Once we add the NER to pipeline, we need to tell what we want the NER to predict. We tell that by adding the labels to the model.

In [5]:
# Add the label 'GADGET' to the entity recognizer
ner.add_label("OLDVERSION")
ner.add_label("NEWVERSION")

#### Step 5 : Train the model to predict the new customer entities  

Now we have the model created, NER added to the pipeline and have told the model what labels we want the NER to predict.
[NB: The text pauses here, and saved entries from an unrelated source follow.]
/-! ## setBranch -/

@[simp] theorem State.setBranch_pending (b : Nat) (v : Branch) : (s.setBranch b v).pending = s.pending := rfl
@[simp] theorem State.setBranch_freeNext (b : Nat) (v : Branch) : (s.setBranch b v).freeNext = s.freeNext := rfl
@[simp] theorem State.setBranch_ctl (b : Nat) (v : Branch) : (s.setBranch b v).ctl = s.ctl := rfl
@[simp] theorem State.setBranch_link (b : Nat) (v : Branch) : (s.setBranch b v).link = s.link := rfl
@[simp] theorem State.setBranch_slots (b : Nat) (v : Branch) : (s.setBranch b v).slots = s.slots := rfl
@[simp] theorem State.setBranch_dataHeld (b : Nat) (v : Branch) : (s.setBranch b v).dataHeld = s.dataHeld := rfl
@[simp] theorem State.setBranch_sched (b : Nat) (v : Branch) : (s.setBranch b v).sched = s.sched := rfl
@[simp] theorem State.setBranch_lanes (b : Nat) (v : Branch) : (s.setBranch b v).lanes = s.lanes := rfl
@[simp] theorem State.setBranch_waitOrder (b : Nat) (v : Branch) : (s.setBranch b v).waitOrder = s.waitOrder := rfl
@[simp] theorem State.setBranch_index (b : Nat) (v : Branch) : (s.setBranch b v).index = s.index := rfl
@[simp] theorem State.setBranch_place (b : Nat) (v : Branch) : (s.setBranch b v).place = s.place := rfl
@[simp] theorem State.setBranch_walker (b : Nat) (v : Branch) : (s.setBranch b v).walker = s.walker := rfl
@[simp] theorem State.setBranch_marks (b : Nat) (v : Branch) : (s.setBranch b v).marks = s.marks := rfl
@[simp] theorem State.setBranch_monitor (b : Nat) (v : Branch) :
    (s.setBranch b v).monitor = { s.monitor with branches := tableSet Branch.fresh s.monitor.branches b v } := rfl
@[simp] theorem State.setBranch_slot (b : Nat) (v : Branch) (m : Nat) : (s.setBranch b v).slot m = s.slot m := rfl
@[simp] theorem State.setBranch_lane (b : Nat) (v : Branch) (m : Nat) : (s.setBranch b v).lane m = s.lane m := rfl
@[simp] theorem State.setBranch_bucket (b : Nat) (v : Branch) (m : Nat) : (s.setBranch b v).bucket m = s.bucket m := rfl
@[simp] theorem State.setBranch_container (b : Nat) (v : Branch) (m : Nat) :
    (s.setBranch b v).container m = s.container m := rfl
@[simp] theorem State.setBranch_openPlace (b : Nat) (v : Branch) (m : Nat) :
    (s.setBranch b v).openPlace m = s.openPlace m := rfl

/-! ## noteCorrected -/

@[simp] theorem State.noteCorrected_pending (k : Nat) : (s.noteCorrected k).pending = s.pending := rfl
@[simp] theorem State.noteCorrected_freeNext (k : Nat) : (s.noteCorrected k).freeNext = s.freeNext := rfl
@[simp] theorem State.noteCorrected_ctl (k : Nat) :
    (s.noteCorrected k).ctl = { s.ctl with corrected := satAdd Config.counterMax s.ctl.corrected k } := rfl
@[simp] theorem State.noteCorrected_link (k : Nat) : (s.noteCorrected k).link = s.link := rfl
@[simp] theorem State.noteCorrected_slots (k : Nat) : (s.noteCorrected k).slots = s.slots := rfl
@[simp] theorem State.noteCorrected_dataHeld (k : Nat) : (s.noteCorrected k).dataHeld = s.dataHeld := rfl
@[simp] theorem State.noteCorrected_sched (k : Nat) : (s.noteCorrected k).sched = s.sched := rfl
@[simp] theorem State.noteCorrected_lanes (k : Nat) : (s.noteCorrected k).lanes = s.lanes := rfl
@[simp] theorem State.noteCorrected_waitOrder (k : Nat) : (s.noteCorrected k).waitOrder = s.waitOrder := rfl
@[simp] theorem State.noteCorrected_index (k : Nat) : (s.noteCorrected k).index = s.index := rfl
@[simp] theorem State.noteCorrected_place (k : Nat) : (s.noteCorrected k).place = s.place := rfl
@[simp] theorem State.noteCorrected_walker (k : Nat) : (s.noteCorrected k).walker = s.walker := rfl
@[simp] theorem State.noteCorrected_marks (k : Nat) : (s.noteCorrected k).marks = s.marks := rfl
@[simp] theorem State.noteCorrected_monitor (k : Nat) : (s.noteCorrected k).monitor = s.monitor := rfl
@[simp] theorem State.noteCorrected_slot (k : Nat) (m : Nat) : (s.noteCorrected k).slot m = s.slot m := rfl
@[simp] theorem State.noteCorrected_lane (k : Nat) (m : Nat) : (s.noteCorrected k).lane m = s.lane m := rfl
@[simp] theorem State.noteCorrected_bucket (k : Nat) (m : Nat) : (s.noteCorrected k).bucket m = s.bucket m := rfl
@[simp] theorem State.noteCorrected_container (k : Nat) (m : Nat) :
    (s.noteCorrected k).container m = s.container m := rfl
@[simp] theorem State.noteCorrected_openPlace (k : Nat) (m : Nat) :
    (s.noteCorrected k).openPlace m = s.openPlace m := rfl
@[simp] theorem State.noteCorrected_branch (k : Nat) (m : Nat) : (s.noteCorrected k).branch m = s.branch m := rfl

/-! ## enter -/

@[simp] theorem State.enter_pending (n : Notice) : (s.enter n).pending = s.pending := rfl
@[simp] theorem State.enter_freeNext (n : Notice) : (s.enter n).freeNext = s.freeNext := rfl
@[simp] theorem State.enter_ctl (n : Notice) : (s.enter n).ctl = s.ctl := rfl
@[simp] theorem State.enter_link (n : Notice) :
    (s.enter n).link = { s.link with notices := s.link.notices ++ [n] } := rfl
@[simp] theorem State.enter_slots (n : Notice) : (s.enter n).slots = s.slots := rfl
@[simp] theorem State.enter_dataHeld (n : Notice) : (s.enter n).dataHeld = s.dataHeld := rfl
@[simp] theorem State.enter_sched (n : Notice) : (s.enter n).sched = s.sched := rfl
@[simp] theorem State.enter_lanes (n : Notice) : (s.enter n).lanes = s.lanes := rfl
@[simp] theorem State.enter_waitOrder (n : Notice) : (s.enter n).waitOrder = s.waitOrder := rfl
@[simp] theorem State.enter_index (n : Notice) : (s.enter n).index = s.index := rfl
@[simp] theorem State.enter_place (n : Notice) : (s.enter n).place = s.place := rfl
@[simp] theorem State.enter_walker (n : Notice) : (s.enter n).walker = s.walker := rfl
@[simp] theorem State.enter_marks (n : Notice) : (s.enter n).marks = s.marks := rfl
@[simp] theorem State.enter_monitor (n : Notice) : (s.enter n).monitor = s.monitor := rfl
@[simp] theorem State.enter_slot (n : Notice) (m : Nat) : (s.enter n).slot m = s.slot m := rfl
@[simp] theorem State.enter_lane (n : Notice) (m : Nat) : (s.enter n).lane m = s.lane m := rfl
@[simp] theorem State.enter_bucket (n : Notice) (m : Nat) : (s.enter n).bucket m = s.bucket m := rfl
@[simp] theorem State.enter_container (n : Notice) (m : Nat) : (s.enter n).container m = s.container m := rfl
@[simp] theorem State.enter_openPlace (n : Notice) (m : Nat) : (s.enter n).openPlace m = s.openPlace m := rfl
@[simp] theorem State.enter_branch (n : Notice) (m : Nat) : (s.enter n).branch m = s.branch m := rfl

/-! ## pushReply -/

@[simp] theorem State.pushReply_pending (r : Reply) : (s.pushReply r).pending = s.pending := rfl
@[simp] theorem State.pushReply_freeNext (r : Reply) : (s.pushReply r).freeNext = s.freeNext := rfl
@[simp] theorem State.pushReply_ctl (r : Reply) : (s.pushReply r).ctl = s.ctl := rfl
@[simp] theorem State.pushReply_link (r : Reply) :
    (s.pushReply r).link = { s.link with replies := s.link.replies ++ [r] } := rfl
@[simp] theorem State.pushReply_slots (r : Reply) : (s.pushReply r).slots = s.slots := rfl
@[simp] theorem State.pushReply_dataHeld (r : Reply) : (s.pushReply r).dataHeld = s.dataHeld := rfl
@[simp] theorem State.pushReply_sched (r : Reply) : (s.pushReply r).sched = s.sched := rfl
@[simp] theorem State.pushReply_lanes (r : Reply) : (s.pushReply r).lanes = s.lanes := rfl
@[simp] theorem State.pushReply_waitOrder (r : Reply) : (s.pushReply r).waitOrder = s.waitOrder := rfl
@[simp] theorem State.pushReply_index (r : Reply) : (s.pushReply r).index = s.index := rfl
@[simp] theorem State.pushReply_place (r : Reply) : (s.pushReply r).place = s.place := rfl
@[simp] theorem State.pushReply_walker (r : Reply) : (s.pushReply r).walker = s.walker := rfl
@[simp] theorem State.pushReply_marks (r : Reply) : (s.pushReply r).marks = s.marks := rfl
@[simp] theorem State.pushReply_monitor (r : Reply) : (s.pushReply r).monitor = s.monitor := rfl
@[simp] theorem State.pushReply_slot (r : Reply) (m : Nat) : (s.pushReply r).slot m = s.slot m := rfl
@[simp] theorem State.pushReply_lane (r : Reply) (m : Nat) : (s.pushReply r).lane m = s.lane m := rfl
@[simp] theorem State.pushReply_bucket (r : Reply) (m : Nat) : (s.pushReply r).bucket m = s.bucket m := rfl
@[simp] theorem State.pushReply_container (r : Reply) (m : Nat) : (s.pushReply r).container m = s.container m := rfl
@[simp] theorem State.pushReply_openPlace (r : Reply) (m : Nat) : (s.pushReply r).openPlace m = s.openPlace m := rfl
@[simp] theorem State.pushReply_branch (r : Reply) (m : Nat) : (s.pushReply r).branch m = s.branch m := rfl

/-! ## popRequest -/

@[simp] theorem State.popRequest_pending : (s.popRequest).pending = s.pending := rfl
@[simp] theorem State.popRequest_freeNext : (s.popRequest).freeNext = s.freeNext := rfl
@[simp] theorem State.popRequest_ctl : (s.popRequest).ctl = s.ctl := rfl
@[simp] theorem State.popRequest_link : (s.popRequest).link = { s.link with requests := s.link.requests.drop 1 } := rfl
@[simp] theorem State.popRequest_slots : (s.popRequest).slots = s.slots := rfl
@[simp] theorem State.popRequest_dataHeld : (s.popRequest).dataHeld = s.dataHeld := rfl
@[simp] theorem State.popRequest_sched : (s.popRequest).sched = s.sched := rfl
@[simp] theorem State.popRequest_lanes : (s.popRequest).lanes = s.lanes := rfl
@[simp] theorem State.popRequest_waitOrder : (s.popRequest).waitOrder = s.waitOrder := rfl
@[simp] theorem State.popRequest_index : (s.popRequest).index = s.index := rfl
@[simp] theorem State.popRequest_place : (s.popRequest).place = s.place := rfl
@[simp] theorem State.popRequest_walker : (s.popRequest).walker = s.walker := rfl
@[simp] theorem State.popRequest_marks : (s.popRequest).marks = s.marks := rfl
@[simp] theorem State.popRequest_monitor : (s.popRequest).monitor = s.monitor := rfl
@[simp] theorem State.popRequest_slot (m : Nat) : (s.popRequest).slot m = s.slot m := rfl
@[simp] theorem State.popRequest_lane (m : Nat) : (s.popRequest).lane m = s.lane m := rfl
@[simp] theorem State.popRequest_bucket (m : Nat) : (s.popRequest).bucket m = s.bucket m := rfl
@[simp] theorem State.popRequest_container (m : Nat) : (s.popRequest).container m = s.container m := rfl
@[simp] theorem State.popRequest_openPlace (m : Nat) : (s.popRequest).openPlace m = s.openPlace m := rfl
@[simp] theorem State.popRequest_branch (m : Nat) : (s.popRequest).branch m = s.branch m := rfl
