-- ==== Sys2Proof/Tests/Slice0.lean ====
section
/-! SUPPORT. The model's own tests: ill-formed commands refused, the manual's worked examples, and for every statement
with hypotheses a named witness that meets them, clause by clause. -/

namespace Sys2Proof.Tests

-- One theorem at a time, so that the kernel's evaluations do not stand in memory together.
set_option Elab.async false

open Sys2Proof Sys2Proof.Machine

/-! ## Ill-formed commands -/

theorem test_wf_slot_zero : wellFormed (.pacingMatch 0 0) = false := by decide
theorem test_wf_slot_65 : wellFormed (.markTimerLimit 65 0) = false := by decide
theorem test_wf_slot_64 : wellFormed (.heldReportEntry 64) = true := by decide
theorem test_wf_closed_slot : wellFormed (.heldStreamClosedEntry 65) = false := by decide
theorem test_wf_lane_zero : wellFormed (.laneCut 0) = false := by decide
theorem test_wf_lane_five : wellFormed (.laneMarkMarker 5 0) = false := by decide
theorem test_wf_end_lane : wellFormed (.laneEndMarker 5) = false := by decide
theorem test_wf_finish_lane : wellFormed (.laneEntryFinish 0 0) = false := by decide
theorem test_wf_credit : wellFormed (.credit 256) = false := by decide
theorem test_wf_window : wellFormed (.lookupReadDone 16 0) = false := by decide
theorem test_wf_container : wellFormed (.beginService 0 (some 65536)) = false := by decide
theorem test_wf_held_container : wellFormed (.heldContainerNoticeEntry 0 (some 65536)) = false := by decide
theorem test_wf_seed_place : wellFormed (.seed 0 (some 32)) = false := by decide
theorem test_wf_seed_op_place : wellFormed (.seedOpDone 0 (some 32)) = false := by decide
theorem test_wf_order : wellFormed (.heldSurgeEntry [1, 65]) = false := by decide

/-! ## Small states -/

/-- A device in SERVICE with nothing in it. -/
def svc : State := { State.reset with ctl := { State.reset.ctl with dev := .service, clearing := false } }
/-- A device in RESTORE. -/
def rst : State := { svc with ctl := { svc.ctl with dev := .restore } }
/-- A device in FAULT. -/
def flt : State := { svc with ctl := { svc.ctl with dev := .fault, faultCause := true } }
/-- The engine held in reset by the pin. -/
def pin : State := { State.reset with ctl := { State.reset.ctl with pinHeld := true, clearing := false } }
/-- A state with `n` notices in its notice queue. -/
def crowd (n : Nat) (s : State) : State :=
  { s with link := { s.link with notices := List.replicate n (.containerFreed 0 0) } }
/-- A request with tag 7. -/
def req (k : ReqKind) (n : Nat) (p : List Byte) : Request := ⟨k, n, 7, p⟩
/-- A state with one request in its queue. -/
def asking (s : State) (k : ReqKind) (n : Nat) (p : List Byte) : State :=
  { s with link := { s.link with requests := [req k n p], outstanding := 1 } }
/-- That request is taken now. -/
abbrev takes (s : State) (k : ReqKind) (n : Nat) (p : List Byte) : Prop :=
  (asking s k n p).TakesNow k (req k n p) []
/-- A narrow profile, for short chunks. -/
def prof : Profile := ⟨2, 3, 4, 1, 1, 0, []⟩
/-- A stream just opened on branch 5 in group 2. -/
def act : Slot :=
  openedSlot 5 2
    { profile := prof, interval := 10, lengthCheck := true, weight := 4, pacing := 2, threshold := 3, clamped := [] }
/-- A device in SERVICE whose slot `n` holds `v`. -/
def at_ (n : Nat) (v : Slot) : State := svc.setSlot n v
/-- A container of group 2. -/
def box (st : ContState) (entries : Nat) : Container := ⟨st, some 2, 4194304, 100, entries, 100 * entries⟩
/-- A span with that dependency set. -/
def span (deps : List Nat) : Span := { Span.fresh 0 0 with deps := deps, endOff := some 40 }
/-- A mark in the phase given, its cut as given. -/
def markIn (phase : MarkPhase) (cut : Bool) : Mark := ⟨phase, some 9, some 40, cut, none, 0, 20000⟩
/-- A stream with a mark. -/
def withMark (phase : MarkPhase) (cut : Bool) (sp : Option Span) : Slot :=
  { act with mark := markIn phase cut, ended := sp }
/-- A report. -/
def rep (o : Outcome) : Report := ⟨1, 5, 9, o, 0, 0, some 40, some 40, .matched, .zero, false, 0, 0, 0, 0⟩
/-- A lookup of 100 bytes of slot 1. -/
def lk (bucket : Nat) : Lookup := ⟨1, 0, 0, 100, BitVec.ofNat 128 (bucket * 4 * 2 ^ 104), .max, bucket⟩
/-- A queued lookup. -/
def ql (st : LookupState) (r : Option ReadResult) (bucket : Nat) : QLookup := ⟨lk bucket, st, r⟩
/-- An index entry of bucket 6 in container 9. -/
def ent (refs : Nat) : IndexEntry := ⟨BitVec.ofNat 128 (6 * 4 * 2 ^ 104), 100, 9, 0, refs⟩
/-- The index changed. -/
def idx (s : State) (f : Index → Index) : State := { s with index := f s.index }
/-- The placement unit changed. -/
def plc (s : State) (f : Place → Place) : State := { s with place := f s.place }
/-- A verdict. -/
def ver : Verdict := ⟨0, 100, .pass, .max, 0, none, none, none⟩
/-- A batch. -/
def bat : Batch := ⟨0, false, false, [ver]⟩
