-- ==== Sys2Proof/Machine/Exit.lean ====
section
/-! DEFINITION. Machine/Exit.lean: the judgement at the sort, the offer of the head and its outcomes, the station's
calls, and the tests every event ends with (chapters 3, 6, 7 and 8). -/

namespace Sys2Proof.Machine

/-! ## The freeze (R106) -/

/-- The verdict of an entry at the freeze. -/
def frozenVerdict (required : Nat) (r : StageResult) : Verdict :=
  if r.faultSeen then .probeLost else if required ≤ r.credit then .met else .short

/-- A PENDING entry with its verdict fixed; a frozen entry as it stands. -/
def freezeResult (required : Nat) (r : StageResult) : StageResult :=
  if r.verdict = .pending then { r with verdict := frozenVerdict required r } else r

/-- A record with its PENDING entry frozen. -/
def freezeRecord (required : Nat) (r : RackRecord) : RackRecord :=
  { r with results := r.results.map (freezeResult required) }

/-! ## The judgement at the sort (R109 to R112) -/

/-- The head passes: its content is not UNKNOWN and it holds a MET result for every required stage (R110). -/
def passesSort (required : List Nat) (r : RackRecord) : Bool :=
  r.content != .unknown
    && required.all fun k => r.results.any fun e => e.stage == k && e.verdict == .met

/-- The judgement of a head (R110, R111). -/
def judge (required : List Nat) (maximumPasses : Nat) (r : RackRecord) : Judgement :=
  if passesSort required r then { outcome := .pass, outlet := .one, applied := false }
  else if min (r.washes + 1) 3 < maximumPasses then { outcome := .fail, outlet := .two, applied := false }
  else { outcome := .fail, outlet := .three, applied := false }

/-- SL judges the head at the exit of a SORT zone when it holds no judgement (R109). -/
def formJudgement (s : State) : State :=
  match s.zq.queue, s.sl.judgement with
  | head :: _, none =>
    if role s = .sort && s.zq.eyeX then
      { s with sl := { judgement := some (judge (requiredStageList s.ss.running)
          (itemNat s.ss.running .maximumPasses) head) } }
    else s
  | _, _ => s

/-- The record after the changes of a judgement that names an outlet (R112). -/
def judgedRecord (o : Outlet) (r : RackRecord) : RackRecord :=
  match o with
  | .one => { r with content := .clean, washes := min (r.washes + 1) 3 }
  | .two => { r with content := .soiled, washes := min (r.washes + 1) 3, results := [] }
  | .three => { r with content := .reject, washes := min (r.washes + 1) 3 }

/-- The counts after the application of a judgement (R112). -/
def countJudged (o : Outlet) (c : Counts) : Counts :=
  match o with
  | .one => c
  | .two => { c with rewashes := c.rewashes + 1 }
  | .three => { c with rejects := c.rejects + 1 }

/-- SL's changes are applied to the head, once (R112). -/
def applyJudgement (s : State) : State :=
  match s.zq.queue, s.sl.judgement with
  | head :: _, some j =>
    if j.applied then s
    else
      let s := count (countJudged j.outlet) (changeHead (judgedRecord j.outlet)
        { s with sl := { judgement := some { j with applied := true } } })
      if j.outlet = .three then
        sendNotice .rejected (addrOctet ((outletZone s.ss.running .three).getD 0)) (tagWord head.tag)
          ((head.origin.getD 0).setWidth 16) s
      else s
  | _, _ => s

/-! ## Binding at a SPUR (R136) -/

/-- CL binds the head to the call of a STATION offer, or clears its bound call for an offer ONWARD (R136). R135 says that CL
takes no part in the offer of a head that is not EMPTY; that such a head's bound call is cleared all the same is the model's
choice (log entry 27). -/
def bindHead (call : Option CallKey) (s : State) : State :=
  let s := changeHead (fun r => { r with bound := call }) s
  { s with cl := { s.cl with offerCall := call } }

/-! ## The offer (R48, R49, R51) -/

/-- The hold-off, 1,000 ms (R51). -/
def holdOffMs : Nat := 1000

/-- The condition on which EX leaves CLOSED for OFFERING (R48). -/
def offerReady (s : State) : Bool :=
  headAtExit s && inService s && !halted s && s.ex.exit == .closed && s.ex.holdOff.isNone
    && (((headOutlet s).bind (outletZone s.ss.running)).map (zoneReady s)).getD false

/-- EX takes a refusal of its PASS: CLOSED, with the hold-off naming the neighbour that held, or none for a failure
(R51); a SPUR's binding is undone (R138). -/
def refuseOffer (named : Option Addr) (s : State) : State :=
  let s := closeExit (endOffer (unbindOffer s.ex.withdrawn s))
  { s with ex := { s.ex with holdOff := some (startTimer s holdOffMs), holdOffZone := named } }

/-- What is done to the head at the PASS build, in R49's order: freeze, judgement, binding. -/
def prepareHead (s : State) : State :=
  match role s with
  | .wash => changeHead (freezeRecord (itemNat s.ss.running .requiredCredit)) s
  | .sort => applyJudgement s
  | .spur => bindHead ((s.zq.queue.head?.bind fun h => (spurChoice s h).2)) s
  | .feed | .merge | .load | .unload => s

/-- EX takes the next handover serial and records the offer (R49, R69). -/
def takeSerial (o : Outlet) (s : State) : State :=
  { s with ex := { s.ex with exit := .offering, outlet := some o, serial := some (s.ex.lastSerial + 1),
                             lastSerial := s.ex.lastSerial + 1, withdrawn := false } }

/-- The PASS of the offer in progress: its serial and a copy of the head record (R68). -/
def offerFrame (z : Addr) (s : State) : Frame :=
  ownFrame s .pass z (match s.zq.queue with
    | [] => []
    | head :: _ => passBody s.ex.lastSerial head)

/-- EX offers the head to an outlet (R49). A PASS that finds no place in the transmit list has failed at once (R145). -/
def makeOffer (o : Outlet) (z : Addr) (s : State) : State :=
  let s := takeSerial o (prepareHead s)
  let placed := canPlace (offerFrame z s) s
  let s := sendFrame (offerFrame z s) s
  if placed then s else refuseOffer none s

/-- EX tests the offer condition and offers when it holds (R48). -/
def testOffer (s : State) : State :=
  if offerReady s then
    match headOutlet s with
    | none => s
    | some o => makeOffer o ((outletZone s.ss.running o).getD 0) s
  else s

/-! ## The station's need (R128, R130) -/

/-- The sum of the EMPTY records in the queue, the expected count and the outstanding calls. -/
def stationSum (s : State) : Nat :=
  s.zq.queue.countP (fun r => r.content == .empty) + s.zq.expected.length + s.cl.calls.length

/-- The target empties. -/
def targetEmpties (s : State) : Nat := itemNat s.ss.running .targetEmpties

/-- The next call serial: one more modulo 256, passing over the serials of outstanding calls (R128). -/
def nextCallSerial (calls : List CallEntry) : Nat → Byte → Byte
  | 0, last => last + 1
  | n + 1, last =>
    if calls.any (fun e => e.key.serial == last + 1) then nextCallSerial calls n (last + 1) else last + 1

/-- The body of a CALL or DECLINE (R122). -/
def callBody (k : CallKey) : List Byte := [stationOctet (some k.station), k.serial]

/-- The call repeat, 20 s (R129). -/
def callRepeatMs : Nat := 20000

/-- The call expiry, 60 s (R125). -/
def callExpiryMs : Nat := 60000

/-- CL issues a call (R128). -/
def issueCall (s : State) : State :=
  let key : CallKey :=
    { station := (runningStation s.ss.running).getD 0
      serial := nextCallSerial s.cl.calls s.cl.calls.length s.cl.lastSerial }
  let entry : CallEntry := { key := key, lastHeard := s.tb, timer := some (startTimer s callRepeatMs) }
  sendFrame (ownFrame s .call 0 (callBody key))
    { s with cl := { s.cl with calls := s.cl.calls ++ [entry], lastSerial := key.serial } }

/-- CL issues calls while the station is open and the need is above 0; `n` bounds how many. -/
def issueCalls : Nat → State → State
  | 0, s => s
  | n + 1, s => if s.cl.stationOpen && stationSum s < targetEmpties s then issueCalls n (issueCall s) else s

/-- CL withdraws the call at a place of the list with a DECLINE (R130, R131). -/
def withdrawCall (n : Nat) (s : State) : State :=
  match s.cl.calls[n]? with
  | none => s
  | some e =>
    sendFrame (ownFrame s .decline 0 (callBody e.key))
      { s with cl := { s.cl with calls := s.cl.calls.eraseIdx n } }

/-- CL withdraws the newest outstanding call while the sum is above the target; `n` bounds how many. -/
def withdrawExcess : Nat → State → State
  | 0, s => s
  | n + 1, s =>
    if targetEmpties s < stationSum s && !s.cl.calls.isEmpty then
      withdrawExcess n (withdrawCall (s.cl.calls.length - 1) s)
    else s

/-- CL withdraws every outstanding call, oldest first; `n` bounds how many (R131). -/
def withdrawAll : Nat → State → State
  | 0, s => s
  | n + 1, s => if s.cl.calls.isEmpty then s else withdrawAll n (withdrawCall 0 s)

/-- CL evaluates the need of a LOAD (R128, R130). -/
def testNeed (s : State) : State :=
  if role s = .load && configured s then
    let s := withdrawExcess s.cl.calls.length s
    issueCalls (targetEmpties s) s
  else s

/-! ## The tests an event ends with -/

/-- The tests that follow an event: SL judges a head come to the exit, SN tests the quiet condition, CL evaluates the
need, EX tests the offer condition, DC tests the RUN condition, and NT announces a changed body (R12, R48, R59, R67,
R109, R128; log entry 6). -/
def settle (s : State) : State :=
  if configured s then announce (testDrive (testOffer (testNeed (testQuiet (formJudgement s))))) else s

/-! ## Acknowledgement (R50, R53, R54, R55, R137) -/

/-- CL's answer to an ACK of a STATION offer: ANSWER is placed, the call leaves the list and the answered count rises
(R137). The tag is the record's; a withdrawn record's is the one its PASS carried (log entry 8). -/
def answerCall (passTag : Word16) (s : State) : State :=
  match s.cl.offerCall with
  | none => s
  | some key =>
    let tag := if s.ex.withdrawn then passTag else tagWord (s.zq.queue.head?.bind (·.tag))
    count (fun c => { c with answered := c.answered + 1 })
      { sendFrame (ownFrame s .answer 0 (callBody key ++ wordOctets tag)) s with
        cl := { s.cl with calls := s.cl.calls.filter fun e => e.key != key } }

/-- EX enters RELEASING: the release timer starts, and the gate opens in a zone that has one (R55). -/
def enterReleasing (s : State) : State :=
  { s with ex := { s.ex with exit := .releasing, travel := none, gate := role s != .wash,
                             release := some (startTimer s (itemSeconds s.ss.running .releaseLimit)) } }

/-- The diverter travel is complete: the diverter is settled and EX enters RELEASING (R54). -/
def travelDone (s : State) : State := enterReleasing { s with ex := { s.ex with settled := true } }

/-- EX enters SWITCHING towards an outlet. With a diverter travel of 0 it passes to RELEASING at once (R54). -/
def enterSwitching (o : Outlet) (s : State) : State :=
  let travel := itemNat s.ss.running .diverterTravel
  let s := { s with ex := { s.ex with exit := .switching, position := outletPosition s.ss.running o,
                                      settled := false, travel := some (startTimer s travel) } }
  if travel = 0 then travelDone s else s

/-- Whether the role moves its diverter after a reset (R5, R50). -/
def movesDiverter (r : Role) : Bool := r == .sort || r == .spur

/-- EX takes the ACK of its PASS: the role logic hears of it, and then the offer is recalled when the node is halted or
FAULTED or the offer withdrawn, and otherwise goes on to SWITCHING or RELEASING (R50, R53). -/
def acceptOffer (passTag : Word16) (s : State) : State :=
  let s := if role s = .spur then answerCall passTag s else s
  if halted s || s.sn.service == .faulted || s.ex.withdrawn then recallOffer s.ex.withdrawn s
  else
    match s.ex.outlet with
    | none => s
    | some o =>
      if movesDiverter (role s) && !(s.ex.position == outletPosition s.ss.running o && s.ex.settled) then
        enterSwitching o s
      else enterReleasing s

/-- The end of a release: the head leaves the queue, the gate closes, the released count rises and EX is CLOSED
(R55, R138). -/
def endRelease (s : State) : State :=
  let s := count (fun c => { c with released := c.released + 1 }) (leaveHead s)
  closeExit (endOffer { s with cl := { s.cl with offerCall := none } })

/-- The head is taken off by hand: it leaves the queue, the removed count rises and NOTICE REMOVED is sent (R38). EX
then marks an offer in OFFERING as withdrawn, and recalls one in SWITCHING (R53, R54). -/
def removeHead (s : State) : State :=
  match s.zq.queue with
  | [] => s
  | head :: _ =>
    let s := sendNotice .removed 0 (tagWord head.tag) (BitVec.ofNat 16 (contentCode head.content))
      (count (fun c => { c with removed := c.removed + 1 }) (leaveHead s))
    match s.ex.exit with
    | .offering => { s with ex := { s.ex with withdrawn := true } }
    | .switching => recallOffer true s
    | .closed | .releasing => s

end Sys2Proof.Machine
end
It is time now to train the model:

- Start the training using begin_training
- Iterate through the training dataset 
- Shuffle the dataset at every iteration
- Update the model

In [7]:
import random

# Start the training
nlp.begin_training()

# Loop for 10 iterations
for itn in range(10):
    # Shuffle the training data
    random.shuffle(training_data)

    # Batch the examples and iterate over them
    for batch in spacy.util.minibatch(training_data, size=2):
        texts = [text for text, entities in batch]
        annotations = [entities for text, entities in batch]
        
        # Update the model
        nlp.update(texts, annotations) 

#### Step 6: Testing your model and visualizing the predictions

Once we have the trained model, all we have to do is the testing. Check whether the model is performing well.

In [15]:
testing_data = ['87827728 should be stopped selling immediately due to malfunctioning issues and start selling 98987872',
             "START SELLING 87987298",
             "97987893 is the new item which is replacing the 88798990"]

# Processing each text in testing data
for doc in nlp.pipe(testing_data):
    print(doc.text)
    displacy.render(doc, style='ent', jupyter = 'True', options={'colors' : {'OLDVERSION' : "#f5540f" , "NEWVERSION" : '#089927'}})
    for ent in doc.ents:
        print(ent.text, ent.label_)
    print('------------------')

87827728 should be stopped selling immediately due to malfunctioning issues and start selling 98987872


87827728 OLDVERSION
98987872 NEWVERSION
------------------
START SELLING 87987298


87987298 NEWVERSION
------------------
97987893 is the new item which is replacing the 88798990


97987893 NEWVERSION
88798990 OLDVERSION
------------------


We just saw how easy and simple it is to build your own model and customizing it. 


Any machine learning model is just as good as the data you provide to it to learn. If the data is not good enough, model will not be intelligent. The only way to make it more intelligent is giving it more data not of the same kind but of various kinds covering all the scenarios.